Nestin Promotes Peritoneal Fibrosis by Protecting HIF1-α From Proteasomal Degradation.

作者信息

Shentu Yangping, Jiang Huanchang, Liu Xiaoyuan, Chen Hao, Yang Dicheng, Zhang Jinqi, Cheng Chen, Zheng Yulin, Zhang Yang, Chen Chaosheng, Zheng Chenfei, Zhou Ying

机构信息

Department of Pathology, The First Affiliated Hospital of Wenzhou Medical University, Wenzhou, China.

Department of Internal Medicine, The First Affiliated Hospital of Wenzhou Medical University, Wenzhou, China.

出版信息

Front Physiol. 2020 Dec 16;11:517912. doi: 10.3389/fphys.2020.517912. eCollection 2020.

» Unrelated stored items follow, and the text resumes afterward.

-- ==== Sys2Proof/Laws/KeptChannel.lean ====
section
/-!
SUPPORT. Every operation of `Machine/Channel.lean` keeps what `Kept` names.
-/

namespace Sys2Proof.Machine

set_option Elab.async false
set_option linter.unusedTactic false
set_option linter.unreachableTactic false
set_option linter.unusedVariables false

/-- A stretch of one table put in the place of the same stretch of another. -/
theorem bytesOk_splice (lo n : Nat) (m st : List (Nat × Byte)) (hm : bytesOk 0 m = true) (hs : bytesOk 0 st = true) :
    bytesOk 0 (m.filter (fun e => decide (e.1 < lo)) ++ st.filter (fun e => decide (lo ≤ e.1 ∧ e.1 < lo + n)) ++
      m.filter (fun e => decide (lo + n ≤ e.1))) = true := by
  refine Tab.wf_append _ _ _ _ (Tab.wf_append _ _ _ _ (bytesOk_filter _ _ _ hm) (bytesOk_filter _ _ _ hs) ?_)
    (bytesOk_filter _ _ _ hm) ?_
  · intro e he f hf
    have h1 := (List.mem_filter.mp he).2
    have h2 := (List.mem_filter.mp hf).2
    simp only [natBefore, decide_eq_true_eq] at *
    omega
  · intro e he f hf
    have h2 := (List.mem_filter.mp hf).2
    simp only [natBefore, decide_eq_true_eq] at *
    rcases List.mem_append.mp he with he | he
    · have h1 := (List.mem_filter.mp he).2
      simp only [decide_eq_true_eq] at h1
      omega
    · have h1 := (List.mem_filter.mp he).2
      simp only [decide_eq_true_eq] at h1
      omega

theorem State.enable_kept {s₀ : State} {s : State} (en : Fld) (chk : Fld) (conds : List (Bool × Nat)) (pass : State → State) (hK : Kept s₀ s) (hK_pass : ∀ u, Kept s₀ u → Kept s₀ (pass u)) :
    Kept s₀ (State.enable s en chk conds pass).1 := by
  unfold State.enable
  repeat' first
    | with_reducible assumption | with_reducible apply Kept.put | with_reducible apply hK_pass | intro _
    | with_reducible apply Kept.ite | split | dsimp only [id_eq] | simp only [Kept.mk]
    | (rename_i e; with_reducible refine Kept.of_eq e ?_)

theorem State.loadWin_kept {s₀ s : State} (blk sel off n : Nat) (h : Kept s₀ s) : Kept s₀ (State.loadWin s blk sel off n) :=
  h.trans ⟨rfl, fun x => by
    rw [State.canon_iff] at x ⊢
    obtain ⟨x0, x1, x2, x3, x4, x5, x6, x7⟩ := x
    exact ⟨x0, bytesOk_splice _ _ _ _ x1 x3, x2, x3, x4, x5, x6, x7⟩⟩

theorem State.loadEntry_kept {s₀ : State} {s : State} (a : Nat) (hK : Kept s₀ s) :
    Kept s₀ (State.loadEntry s a) := by
  unfold State.loadEntry
  repeat' first
    | with_reducible assumption | with_reducible apply State.setRop_kept | with_reducible apply Kept.when
    | with_reducible apply State.post_kept | with_reducible apply State.count_kept
    | with_reducible apply State.evt_kept | intro _ | with_reducible apply Kept.ite | split | dsimp only [id_eq]
    | simp only [Kept.mk] | (rename_i e; with_reducible refine Kept.of_eq e ?_)
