theorem autonomousSequenceEnd_kept {s₀ : State} {s : State} (hK : Kept s₀ s) :
    Kept s₀ (autonomousSequenceEnd s) := by
  unfold autonomousSequenceEnd
  repeat' first
    | with_reducible assumption | with_reducible apply State.tryResume_kept | with_reducible apply State.puts_kept
    | intro _ | with_reducible apply Kept.ite | split | dsimp only [id_eq] | simp only [Kept.mk]
    | (rename_i e; with_reducible refine Kept.of_eq e ?_)

theorem startRequest_kept {s₀ : State} (a : Option Act) {s : State} (hK : Kept s₀ s) :
    Kept s₀ (startRequest a s) := by
  unfold startRequest
  repeat' first
    | with_reducible assumption | with_reducible apply State.setBit_kept | with_reducible apply Kept.put | intro _
    | with_reducible apply Kept.ite | split | dsimp only [id_eq] | simp only [Kept.mk]
    | (rename_i e; with_reducible refine Kept.of_eq e ?_)

theorem State.giveSpin_kept {s₀ : State} {s : State} (hK : Kept s₀ s) :
    Kept s₀ (State.giveSpin s) := by
  unfold State.giveSpin
  repeat' first
    | with_reducible assumption | with_reducible apply State.puts_kept | intro _ | with_reducible apply Kept.ite
    | split | dsimp only [id_eq] | simp only [Kept.mk] | (rename_i e; with_reducible refine Kept.of_eq e ?_)

theorem State.giveLoad_kept {s₀ : State} {s : State} (a : Nat) (hK : Kept s₀ s) :
    Kept s₀ (State.giveLoad s a) := by
  unfold State.giveLoad
  repeat' first
    | with_reducible assumption | with_reducible apply Kept.when | with_reducible apply Kept.put | intro _
    | with_reducible apply Kept.ite | split | dsimp only [id_eq] | simp only [Kept.mk]
    | (rename_i e; with_reducible refine Kept.of_eq e ?_)

theorem State.takeRequests_kept {s₀ : State} {s : State} (hK : Kept s₀ s) :
    Kept s₀ (State.takeRequests s) := by
  unfold State.takeRequests
  repeat' first
    | with_reducible assumption | with_reducible apply State.puts_kept | with_reducible apply Kept.when
    | with_reducible apply Kept.put | with_reducible apply Kept.forAll | with_reducible apply State.giveSpin_kept
    | with_reducible apply State.giveLoad_kept | intro _ | with_reducible apply Kept.ite | split | dsimp only [id_eq]
    | simp only [Kept.mk] | (rename_i e; with_reducible refine Kept.of_eq e ?_)

theorem State.clearLatches_kept {s₀ : State} {s : State} (hK : Kept s₀ s) :
    Kept s₀ (State.clearLatches s) := by
  unfold State.clearLatches
  repeat' first
    | with_reducible assumption | with_reducible apply Kept.forAll | with_reducible apply State.setBit_kept | intro _
    | with_reducible apply Kept.ite | split | dsimp only [id_eq] | simp only [Kept.mk]
    | (rename_i e; with_reducible refine Kept.of_eq e ?_)

theorem State.frameSent_kept {s₀ : State} {s : State} (hK : Kept s₀ s) :
    Kept s₀ (State.frameSent s) := by
  unfold State.frameSent
  repeat' first
    | with_reducible assumption | with_reducible apply Kept.forAll | with_reducible apply State.putI_kept | intro _
    | with_reducible apply Kept.ite | split | dsimp only [id_eq] | simp only [Kept.mk]
    | (rename_i e; with_reducible refine Kept.of_eq e ?_)

theorem State.applyDemands_kept {s₀ : State} {s : State} (hK : Kept s₀ s) :
    Kept s₀ (State.applyDemands s) := by
  unfold State.applyDemands
  repeat' first
    | with_reducible assumption | with_reducible apply State.puts_kept | with_reducible apply Kept.forAll
    | with_reducible apply Kept.when | with_reducible apply State.putI_kept | with_reducible apply Kept.put | intro _
    | with_reducible apply Kept.ite | split | dsimp only [id_eq] | simp only [Kept.mk]
    | (rename_i e; with_reducible refine Kept.of_eq e ?_)

theorem State.goodBeat_kept {s₀ : State} {s : State} (hK : Kept s₀ s) :
    Kept s₀ (State.goodBeat s) := by
  unfold State.goodBeat
  repeat' first
    | with_reducible assumption | with_reducible apply State.tryResume_kept | with_reducible apply State.puts_kept
    | intro _ | with_reducible apply Kept.ite | split | dsimp only [id_eq] | simp only [Kept.mk]
    | (rename_i e; with_reducible refine Kept.of_eq e ?_)

theorem State.putInts_kept {s₀ : State} {s : State} (f : Nat → Fld) (l : List Int) (hK : Kept s₀ s) :
    Kept s₀ (State.putInts s f l) := by
  unfold State.putInts
  repeat' first
    | with_reducible assumption | with_reducible apply Kept.forAll | with_reducible apply State.putI_kept | intro _
    | with_reducible apply Kept.ite | split | dsimp only [id_eq] | simp only [Kept.mk]
    | (rename_i e; with_reducible refine Kept.of_eq e ?_)

theorem State.retractNews_kept {s₀ : State} {s : State} (old : Nat) (new : Nat) (a : Nat) (hK : Kept s₀ s) :
    Kept s₀ (State.retractNews s old new a) := by
  unfold State.retractNews
  repeat' first
    | with_reducible assumption | with_reducible apply State.ladderRestart_kept
    | with_reducible apply State.toUnloaded_kept | with_reducible apply State.withdraw_kept
    | with_reducible apply State.tdAbortOn_kept | intro _ | with_reducible apply Kept.ite | split
    | dsimp only [id_eq] | simp only [Kept.mk] | (rename_i e; with_reducible refine Kept.of_eq e ?_)

theorem State.statusNews_kept {s₀ : State} {s : State} (new : Nat) (hK : Kept s₀ s) :
    Kept s₀ (State.statusNews s new) := by
  unfold State.statusNews
  repeat' first
    | with_reducible assumption | with_reducible apply Kept.forAll | with_reducible apply Kept.put
    | with_reducible apply State.retractNews_kept | with_reducible apply State.latchSeen_kept
    | with_reducible apply Kept.when | with_reducible apply State.setBit_kept
    | with_reducible apply State.crlCoast_kept | with_reducible apply State.crlChopFault_kept
    | with_reducible apply State.crlOvTrip_kept | with_reducible apply State.sagAbort_kept | intro _
    | with_reducible apply Kept.ite | split | dsimp only [id_eq] | simp only [Kept.mk]
    | (rename_i e; with_reducible refine Kept.of_eq e ?_)

theorem State.takeMessage_kept {s₀ : State} {s : State} (msg : BitVec 32) (hK : Kept s₀ s) :
    Kept s₀ (State.takeMessage s msg) := by
  unfold State.takeMessage
  repeat' first
    | with_reducible assumption | with_reducible apply Kept.when | with_reducible apply Kept.put
    | with_reducible apply State.putI_kept | intro _ | with_reducible apply Kept.ite | split | dsimp only [id_eq]
    | simp only [Kept.mk] | (rename_i e; with_reducible refine Kept.of_eq e ?_)

theorem State.measStart_kept {s₀ : State} {s : State} (kind : Nat) (a : Nat) (hK : Kept s₀ s) :
    Kept s₀ (State.measStart s kind a) := by
  unfold State.measStart
  repeat' first
    | with_reducible assumption | with_reducible apply State.puts_kept | intro _ | with_reducible apply Kept.ite
    | split | dsimp only [id_eq] | simp only [Kept.mk] | (rename_i e; with_reducible refine Kept.of_eq e ?_)

theorem State.measNext_kept {s₀ : State} {s : State} (hK : Kept s₀ s) :
    Kept s₀ (State.measNext s) := by
  unfold State.measNext
  repeat' first
    | with_reducible assumption | with_reducible apply Kept.when | with_reducible apply Kept.put
    | with_reducible apply State.measStart_kept | with_reducible apply State.setBit_kept | intro _
    | with_reducible apply Kept.ite | split | dsimp only [id_eq] | simp only [Kept.mk]
    | (rename_i e; with_reducible refine Kept.of_eq e ?_)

DOI:10.3389/fphys.2020.517912
PMID:33391003
原文链接:https://pmc.ncbi.nlm.nih.gov/articles/PMC7772359/
Abstract

BACKGROUND

Peritoneal dialysis (PD) is a treatment for end stage renal disease patients, but it can also cause peritoneal fibrosis. Nestin is known as a neural stem cell marker and it has many functions. The hypoxia induced factor (HIF) signaling pathway can be activated under hypoxia conditions, leading to the overexpression of some angiogenesis related genes. The aim of our study is to demonstrate Nestin's role in the development of peritoneal fibrosis (PF), and to provide a new target (Nestin) to treat PF.

METHODS

PD mice models were constructed by an intraperitoneal administration of PDS at 10 ml/100g/d for 4 weeks. Nestin-positive cells were isolated from peritonea of Nestin-GFP mice by flow cytometry. The relationship of Nestin and HIF1-α-VEGFA pathway was detected by Nestin knockdown, Co-immunoprecipitation and immunofluorescence. Also, proteasomal activity was demonstrated by CHX and MG132 application, followed by Western blotting and Co-immunoprecipitation.

RESULTS

In our experiments, we found that Nestin expression resulted in PF. Also, HIF1-α/VEGFA pathway was activated in PF. Nestin knockdown reduced the level of HIF1-α. Nestin directly bound to HIF1-α and protected HIF1-α from proteasomal degradation. Overexpression of HIF1-α reverts the fibrosis levels in Nestin-knockdown cells. In brief, Nestin inhibited the degradation of HIF1-α by mitigating its ubiquitination level, leading to the activation of HIF1-α signaling pathway, and eventually promoted PF.

CONCLUSION

We found a novel mechanism of PF that Nestin promotes by protecting HIF1-α from proteasomal degradation. Taken together, our key findings highlight a novel mechanism by which the silencing of Nestin hinders HIF1- α -induced PF.

摘要

背景

腹膜透析(PD)是终末期肾病患者的一种治疗方法,但它也会导致腹膜纤维化。巢蛋白是一种神经干细胞标志物,具有多种功能。缺氧诱导因子(HIF)信号通路在缺氧条件下可被激活,导致一些血管生成相关基因的过表达。本研究的目的是证明巢蛋白在腹膜纤维化(PF)发展中的作用,并为治疗PF提供一个新靶点(巢蛋白)。

方法

通过腹腔注射10 ml/100g/d的PDS构建PD小鼠模型,持续4周。通过流式细胞术从巢蛋白绿色荧光蛋白(Nestin-GFP)小鼠的腹膜中分离出巢蛋白阳性细胞。通过巢蛋白敲低、免疫共沉淀和免疫荧光检测巢蛋白与HIF1-α-VEGFA通路的关系。此外,通过应用环己酰亚胺(CHX)和MG132证明蛋白酶体活性,随后进行蛋白质印迹和免疫共沉淀。

结果

在我们的实验中,我们发现巢蛋白表达导致PF。此外,HIF1-α/VEGFA通路在PF中被激活。巢蛋白敲低降低了HIF1-α的水平。巢蛋白直接与HIF1-α结合,并保护HIF1-α不被蛋白酶体降解。HIF1-α的过表达逆转了巢蛋白敲低细胞中的纤维化水平。简而言之,巢蛋白通过降低其泛素化水平抑制HIF1-α的降解,导致HIF1-α信号通路的激活,并最终促进PF。

结论

我们发现了PF的一种新机制,即巢蛋白通过保护HIF1-α不被蛋白酶体降解来促进PF。综上所述,我们的主要发现突出了一种新机制,即巢蛋白的沉默阻碍HIF1-α诱导的PF。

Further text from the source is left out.